Amazon.com launched a beta version of Amazon Flexible Payment Service. It extends the company's previous payment system, Amazon Payments, into a full-blown Web-based solution that can be used by other Web sites.
Rumors of the new service surfaced on GS Online's MLS Forum Aug. 2, 2007; Amazon spokespeople refused comment until Aug. 6. Amazon Flexible Payment Service is seen as a competitor to PayPal and Google Checkout.Previously, Amazon.com customers were able to purchase goods from third-party sellers on Amazon's site.
With the new service, other Web-based merchants can use Amazon's payment system. This allows them to send and receive money using credit cards, bank accounts or an Amazon Payments balance transfer, with Amazon receiving a fee for every transaction.
Amazon customers can now use their Amazon.com passwords and payment information on file with Amazon to pay for goods and services ordered through third-party Web sites.

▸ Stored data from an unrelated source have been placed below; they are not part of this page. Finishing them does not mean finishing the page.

/-- Storing registers as words at a reachable operand: each reads back, and nothing else is changed. -/
theorem storeWords_reaches (rs : List Reg) (ea : Word) (s : State) (h : s.reaches ea (4 * rs.length)) (hm :
    Memory.wf s.mem) (hl : 4 * rs.length ≤ 2^32) :
    ∃ m l, State.storeWords rs ea s = ({ s with mem := m, stored := l }, none) ∧
      (∀ i (hi : i < rs.length), ({ s with mem := m, stored := l } : State).wordAt (ea + BitVec.ofNat 32 (4 * i))
          = s.readGpr rs[i]) ∧
     (∀ a, ¬ inOperand ea (4 * rs.length) a → m.read a = s.mem.read a) ∧ (∀ a, a ∈ l ↔ a ∈ s.stored ∨ inOperand ea
         (4*rs.length) a) := by
  induction rs generalizing ea s with
  | nil => exact ⟨s.mem, s.stored, rfl, by simp, fun _ _ => rfl, fun a => by simp [inOperand]⟩
  | cons r rs ih =>
    have h0 : s.reaches ea 4 := by
      have := reaches_part s ea _ 0 h (by simp); simpa using this
    obtain ⟨m, l, e, w1, w2, w3, w4⟩ := writeWord_reaches s ea (s.readGpr r) h0 hm
    unfold State.storeWords
    rw [e]
    simp only
    have h' : ({ s with mem := m, stored := l } : State).reaches (ea + 4) (4 * rs.length) := by
      refine ⟨h.1, fun k hk => ?_⟩
      have := h.2 (4 + k) (by simp; omega)
      rw [← operandAddress_add] at this; exact this
    obtain ⟨m', l', e', x1, x2, x3⟩ := ih (ea + 4) _ h' w4 (by simp at hl; omega)
    refine ⟨m', l', by rw [e'], ?_, ?_, ?_⟩
    · intro i hi
      cases i with
      | zero =>
        simp only [List.getElem_cons_zero]
        rw [← w1, show ea + BitVec.ofNat 32 (4 * 0) = ea by simp]
        refine wordAt_congr _ _ _ (by rfl) ?_
        intro k hk
        unfold State.byteAt
        apply x2
        rintro ⟨k', hk', e⟩
        have e4 : ea + 4 + BitVec.ofNat 32 k' = ea + BitVec.ofNat 32 (4 + k') := operandAddress_add ea 4 k'
        rw [e4] at e
        have := operandAddress_injective ea _ _ (by omega) (by simp at hl; omega) e
        omega
      | succ i =>
        simp only [List.getElem_cons_succ]
        have := x1 i (by simpa using hi)
        have e4 : ea + 4 + BitVec.ofNat 32 (4 * i) = ea + BitVec.ofNat 32 (4 * (i+1)) := by
          rw [show 4 * (i+1) = 4 + 4 * i by ring, ← operandAddress_add]; rfl
        rw [e4] at this
        exact this
    · intro a ha
      rw [x2 a, w2 a]
      · intro hh; apply ha
        have := inOperand_of_part ea 0 4 (4 * (r :: rs).length) a (by simpa using hh) (by simp)
        exact this
      · intro hh; apply ha
        exact inOperand_of_part ea 4 (4 * rs.length) _ a hh (by simp; omega)
    · intro a
      rw [x3, w3]
      constructor
      · rintro ((h|h)|h)
        · exact .inl h
        · exact .inr (inOperand_of_part ea 0 4 (4 * (r :: rs).length) a (by simpa using h) (by simp))
        · exact .inr (inOperand_of_part ea 4 (4 * rs.length) _ a h (by simp; omega))
      · rintro (h|⟨k, hk, rfl⟩)
        · exact .inl (.inl h)
        · by_cases h4 : k < 4
          · exact .inl (.inr ⟨k, h4, rfl⟩)
          · refine .inr ⟨k - 4, by simp at hk; omega, ?_⟩
            rw [show (ea + 4 + BitVec.ofNat 32 (k-4)) = ea + BitVec.ofNat 32 (4 + (k-4))
                from operandAddress_add ea 4 (k-4)]
            rw [show 4 + (k-4) = k by omega]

They do not need to access www.amazon.com first.
Deutsche Bank Analyst Jeetil Patel stated in a recent buy alert that Amazon's pricing model on bank debit transactions has a lower markup than PayPal's.
Amazon's charges for credit card purchases (1.9% to 2.9% plus $0.30 per transaction) are similar to PayPal's. But Amazon's debit card fees (2% plus $0.05 per transaction) undercut PayPal's.
The new payment system operates under the umbrella of Amazon Web Services, a new division that allows other businesses to rent on-demand the Web services Amazon has developed.
Scott Devitt, a Stifel Nicolaus Analyst, published the following in response to Amazon's announcement: "In the long term, we believe that the card companies and certain categories in the traditional retail channel have the most to fear about the activities by technology-driven online innovation."
Aite Group LLC Analyst Adil Moussa predicts Amazon will face an uphill battle versus PayPal and Google Checkout. "There certainly are some compelling reasons that Amazon -- with their millions of customers -- could earn success with a seamless purchasing system," he said. "But I'm still skeptical."
Moussa said Amazon would be stuck "competing between a payment-focused company on one hand, and a deep pocketed company that can afford to lose money on its payment service for a number of years on the other."
He suggested Amazon, with its thinner profit margins, would have a hard time competing with PayPal's strong focus on the payment business, as well as with Google's "ability to subsidize its payment processing business and offer discounted rates to merchants."
Moussa said undercutting PayPal on certain transactions will be popular with merchants, but PayPal has been extremely responsive to the marketplace.
"If Amazon's pricing turns out to be important to merchants, I would anticipate PayPal reacting to that quite quickly," he said.
He believes that to succeed Amazon will have to emulate PayPal's practice of aggressively pursuing large merchants. "I don't see that as part of their business model," he said. "I think their focus is mostly on their current partners."
Others argue that Amazon's huge customer base (reported to be in the tens of millions) and brand recognition will help it reach a large number of consumers who have already entrusted the company with their payment and financial details.